Five years ago, during a brutal heat wave, Maria Seraphin created a portable air conditioner in her living room to cool her family. The next month, after the electricity account of $ 500, she distributed the air conditioner; She is a tenant in an affordable housing community. She just has fans now.
Seraphin is one of the many Californians who predominantly support the determination of a state cooling standard according to a 2023 UC Berkeley PollS
In the absence of a state rule, cities and cities began to take action on problems with the warmth of the housing. Two years ago, Palm Springs required Property owners to provide cooling to maintain a maximum temperature of 80 degrees.
Earlier this month, Los Angeles County adopted an ordinance that requires large landlords to maintain homes in unaccorporated regions of the county on or above 82 degrees Starting in 2027, local leaders have denied the opposition of the associations of landlords, who made many of the same arguments they made to the state.
Serafin lives in the Los Angeles neighborhood of Wilmington.
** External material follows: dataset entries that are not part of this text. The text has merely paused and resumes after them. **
-- ==== Sys2Proof/Machine/Step.lean ====
section
/-! DEFINITION. One step of the machine (spec/10_state.md R12, spec/60_exceptions.md R261 to R263): a pending break ends
the run, else one instruction is fetched and executed. -/

namespace Sys2Proof.Machine

/-- The step. -/
def step (s : State) : Host.Outcome State Fault Refusal :=
  match s.seqBreakEntry with
  | some fault => .fault fault
  | none => fetchAndRun s

/-- `s` with an instruction placed where `step` fetches next: this stands for the loading of a program from outside. -/
def State.withFetchWord (s : State) (nbits w : Nat) : State :=
  s.placeWord (BitVec.ofNat 18 (w % 2 ^ nbits))

end Sys2Proof.Machine
end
LA has studied the possibility of requiring air conditioning in homes, but the city has no temperature -specific standard. Seraphin said that if the city authorities make such a rule, it would help.
“It’s like hell,” she said. “My head hurts. I feel tired and anxious. I can’t cook or do housework because I’m starting to feel desperate and annoying.”
Stern said he hoped the local actions accumulate inertia as the state tries to understand its strategy.
“There are so many other things we do: wild fire, utilities, oil, restriction and trade program,” Stern said. “This is the silent killer. And it always remains behind.”